Start of PROVIDED INFORMATION

theorem emitLoop (id fuel : Nat) (hheld : t.orders.interp.order = some id) : KeepsAll s (emitLoop id fuel t) := by
  induction fuel generalizing t with
  | zero => exact h
  | succ fuel ih =>
    unfold Machine.emitLoop
    split
    · exact h.moveTo _ fun _ hu => hu
    split
    · exact h.updInterp
    next hroom =>
      split
      · exact h.endOrder.raise _
      · refine ih (h.emitOne hheld (Nat.lt_of_not_le hroom)) ?_
        exact (offerEntry_interp_order _).trans hheld

theorem emit : KeepsAll s (emit t) := by
  unfold Machine.emit
  split
  next id hid => exact h.emitLoop id _ hid
  · exact h

theorem emissionResume : KeepsAll s (emissionResume t) := by
  unfold Machine.emissionResume
  split
  · exact KeepsAll.emit h.updInterp
  · exact h

/-! ## The words (R160 to R165) -/

theorem bundleEffect (w : ProgramWord) : KeepsAll s (bundleEffect w t) := by
  unfold Machine.bundleEffect
  split
  · exact h.faultOrder _
  split
  · exact h.faultOrder _
  · exact KeepsAll.emit h.updInterp

theorem pushRepeat (left : Option Nat) : KeepsAll s (pushRepeat left t) := by
  unfold Machine.pushRepeat
  split
  next hroom => exact KeepsAll.moveTo (h.updInterp (hr := fun _ => by rw [List.length_append]; exact hroom)) _ fun _ hu => hu.spinStep
  · exact h.faultOrder _

theorem repeatEffect (w : ProgramWord) : KeepsAll s (repeatEffect w t) := by
  unfold Machine.repeatEffect
  split
  · exact h.pushRepeat _
  · exact h.faultOrder _

theorem endRepeatEffect (w : ProgramWord) : KeepsAll s (endRepeatEffect w t) := by
  unfold Machine.endRepeatEffect
  split
  · exact h.faultOrder _
  next f hlast =>
    have hne : t.orders.interp.repeats ≠ [] := by rintro he; simp [he] at hlast
    have hpos := List.length_pos_of_ne_nil hne
    split
    · exact h.moveTo _ fun _ hu => hu.spinStep
    split
    · refine KeepsAll.moveTo (h.updInterp (hr := fun hl => ?_)) _ fun _ hu => hu.spinStep
      simp only [List.length_append, List.length_dropLast, List.length_singleton]
      omega
    · exact KeepsAll.moveTo (h.updInterp (hr := fun hl => by simp; omega)) _ fun _ hu => hu.spinStep

theorem callEffect (w : ProgramWord) : KeepsAll s (callEffect w t) := by
  unfold Machine.callEffect
  split
  · exact h.faultOrder _
  split
  next hroom => exact KeepsAll.moveTo (h.updInterp (hc := fun _ => by rw [List.length_append]; exact hroom)) _ fun _ hu => hu.spinStep
  · exact h.faultOrder _

theorem returnEffect (w : ProgramWord) : KeepsAll s (returnEffect w t) := by
  unfold Machine.returnEffect
  split
  · exact h.faultOrder _
  · exact KeepsAll.moveTo (h.updInterp (hc := fun hl => by simp; omega)) _ fun _ hu => hu.spinStep

theorem holdEffect (w : ProgramWord) : KeepsAll s (holdEffect w t) :=
  KeepsAll.moveTo (KeepsAll.raise h.updInterp _) _ fun _ hu => hu

/-- A word row keeps what its effect keeps. -/
theorem wordRow (codes : Nat → Bool) {effect : ProgramWord → State → State} (he : ∀ w, KeepsAll s (effect w t)) :
    KeepsAll s (wordRow codes effect t) := by
  unfold Machine.wordRow
  split
  · exact he _
  · exact h

end KeepsAll

end Sys2Proof.Machine
end

section
set_option Elab.async false
/-! PROOF. The invariants under the lineal section, the moulder, the transfer, the chain's eyes, the heads, the matcher
and the purges. -/

namespace Sys2Proof.Machine

open Sys2Proof

/-! ## The first free value of a cyclic counter (R5, R125) -/

/-- A value that is not taken within the fuel is reached. -/
theorem firstFree_of_free {taken : Nat → Bool} {next : Nat → Nat} {fuel n : Nat}
    (h : ∃ i ≤ fuel, taken (next^[i] n) = false) : taken (firstFree taken next fuel n) = false := by
  induction fuel generalizing n with
  | zero =>
    obtain ⟨i, hi, hfree⟩ := h
    rwa [Nat.le_zero.mp hi] at hfree
  | succ fuel ih =>
    unfold firstFree
    split
    next htaken =>
      obtain ⟨i, hi, hfree⟩ := h
      obtain _ | i := i
      · exact absurd (htaken.symm.trans hfree) (by decide)
      · exact ih ⟨i, Nat.le_of_succ_le_succ hi, hfree⟩
    next hfree => simpa using hfree

/-- The first free value has what the start has and every next value keeps. -/
theorem firstFree_induction {taken : Nat → Bool} {next : Nat → Nat} {P : Nat → Prop} (hnext : ∀ n, P n → P (next n))
    (fuel : Nat) {n : Nat} (hn : P n) : P (firstFree taken next fuel n) := by
  induction fuel generalizing n with
  | zero => exact hn
  | succ fuel ih =>
    unfold firstFree
    split
    · exact ih (hnext n hn)
    · exact hn

/-- The value after n of a counter that goes from its limit to 1. -/
def cyclicNext (limit n : Nat) : Nat := if n = limit then 1 else n + 1

theorem cyclicNext_mem {limit n : Nat} (h : 1 ≤ n ∧ n ≤ limit) : 1 ≤ cyclicNext limit n ∧ cyclicNext limit n ≤ limit := by
  unfold cyclicNext
  split <;> omega

theorem cyclicNext_iterate {limit n : Nat} (h : 1 ≤ n ∧ n ≤ limit) (i : Nat) :
    (cyclicNext limit)^[i] n = (n - 1 + i) % limit + 1 := by
  induction i with
  | zero => rw [Nat.add_zero, Nat.mod_eq_of_lt (by omega)]; exact (Nat.sub_add_cancel h.1).symm
  | succ i ih =>
    have hpos : 0 < limit := by omega
    rw [Function.iterate_succ_apply', ih, cyclicNext, ← Nat.add_assoc, Nat.add_mod (n - 1 + i) 1 limit]
    have hlt := Nat.mod_lt (n - 1 + i) hpos
    split
    next heq =>
      rw [show (n - 1 + i) % limit = limit - 1 by omega]
      rcases Nat.lt_or_ge 1 limit with h1 | h1
      · rw [Nat.mod_eq_of_lt h1, Nat.sub_add_cancel hpos, Nat.mod_self]
      · rw [show limit = 1 by omega]
    next hne => rw [Nat.mod_eq_of_lt (a := 1) (by omega), Nat.mod_eq_of_lt (a := _ % limit + 1) (by omega)]

/-- With fewer taken values than the counter has, and no more of them than the fuel, the first free value is free. -/
theorem firstFree_cyclic {taken : Nat → Bool} {limit fuel n : Nat} (h : 1 ≤ n ∧ n ≤ limit) (hfuel : fuel < limit)
    {l : List Nat} (htaken : ∀ m, taken m = true → m ∈ l) (hl : l.length ≤ fuel) :
    taken (firstFree taken (cyclicNext limit) fuel n) = false := by
  refine firstFree_of_free ?_
  by_contra hall
  push Not at hall
  have hsub : (List.range (fuel + 1)).map (fun i => (cyclicNext limit)^[i] n) ⊆ l := fun m hm => by
    obtain ⟨i, hi, rfl⟩ := List.mem_map.mp hm
    exact htaken _ (by simpa using hall i (Nat.lt_succ_iff.mp (List.mem_range.mp hi)))
  have hnodup : ((List.range (fuel + 1)).map fun i => (cyclicNext limit)^[i] n).Nodup := by
    refine List.nodup_range.map_on fun i hi j hj hij => ?_
    rw [List.mem_range] at hi hj
    rw [cyclicNext_iterate h, cyclicNext_iterate h] at hij
    have hmod : (n - 1 + i) ≡ (n - 1 + j) [MOD limit] := Nat.add_right_cancel hij
    exact (Nat.ModEq.add_left_cancel' _ hmod).eq_of_lt_of_lt (by omega) (by omega)
  have := (hnodup.subperm hsub).length_le
  rw [List.length_map, List.length_range] at this
  omega

/-- The tag of a new record is in the counter's range. -/
theorem State.freeTag_mem {s : State} (h : s.TagsUnique) : 1 ≤ s.freeTag ∧ s.freeTag ≤ 65535 :=
  firstFree_induction (next := cyclicNext 65535) (P := fun n => 1 ≤ n ∧ n ≤ 65535) (fun _ => cyclicNext_mem) _
    ⟨h.counterLow, h.counterHigh⟩

/-- The tag of a new record is no live record's (R5). -/
theorem State.freeTag_not_taken {s : State} (h : s.TagsUnique) : s.tagTaken s.freeTag = false :=
  firstFree_cyclic (limit := 65535) ⟨h.counterLow, h.counterHigh⟩ (Nat.lt_of_le_of_lt h.strips (by decide))
    (l := s.strips.map (·.tag)) (fun m hm => by simpa [State.tagTaken] using hm) (by simp)

/-- A head whose queue is emptied is commanded to no front entry. -/
theorem HeadShrinks.of_nil {r r' : Head} (hp : r'.plan = []) : HeadShrinks r r' :=
  ⟨by simp [hp], fun _ _ e he => by simp [hp] at he⟩

namespace KeepsAll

End of PROVIDED INFORMATION

> **TRY IT**: Go over the data and return every line that includes the word "omega".

> **FINISHED TASK**:
      omega
    · exact KeepsAll.moveTo (h.updInterp (hr := fun hl => by simp; omega)) _ fun _ hu => hu.spinStep
  · exact KeepsAll.moveTo (h.updInterp (hc := fun hl => by simp; omega)) _ fun _ hu => hu.spinStep
  split <;> omega
  | zero => rw [Nat.add_zero, Nat.mod_eq_of_lt (by omega)]; exact (Nat.sub_add_cancel h.1).symm
    have hpos : 0 < limit := by omega
      rw [show (n - 1 + i) % limit = limit - 1 by omega]
      · rw [show limit = 1 by omega]
    next hne => rw [Nat.mod_eq_of_lt (a := 1) (by omega), Nat.mod_eq_of_lt (a := _ % limit + 1) (by omega)]
    exact (Nat.ModEq.add_left_cancel' _ hmod).eq_of_lt_of_lt (by omega) (by omega)
  omega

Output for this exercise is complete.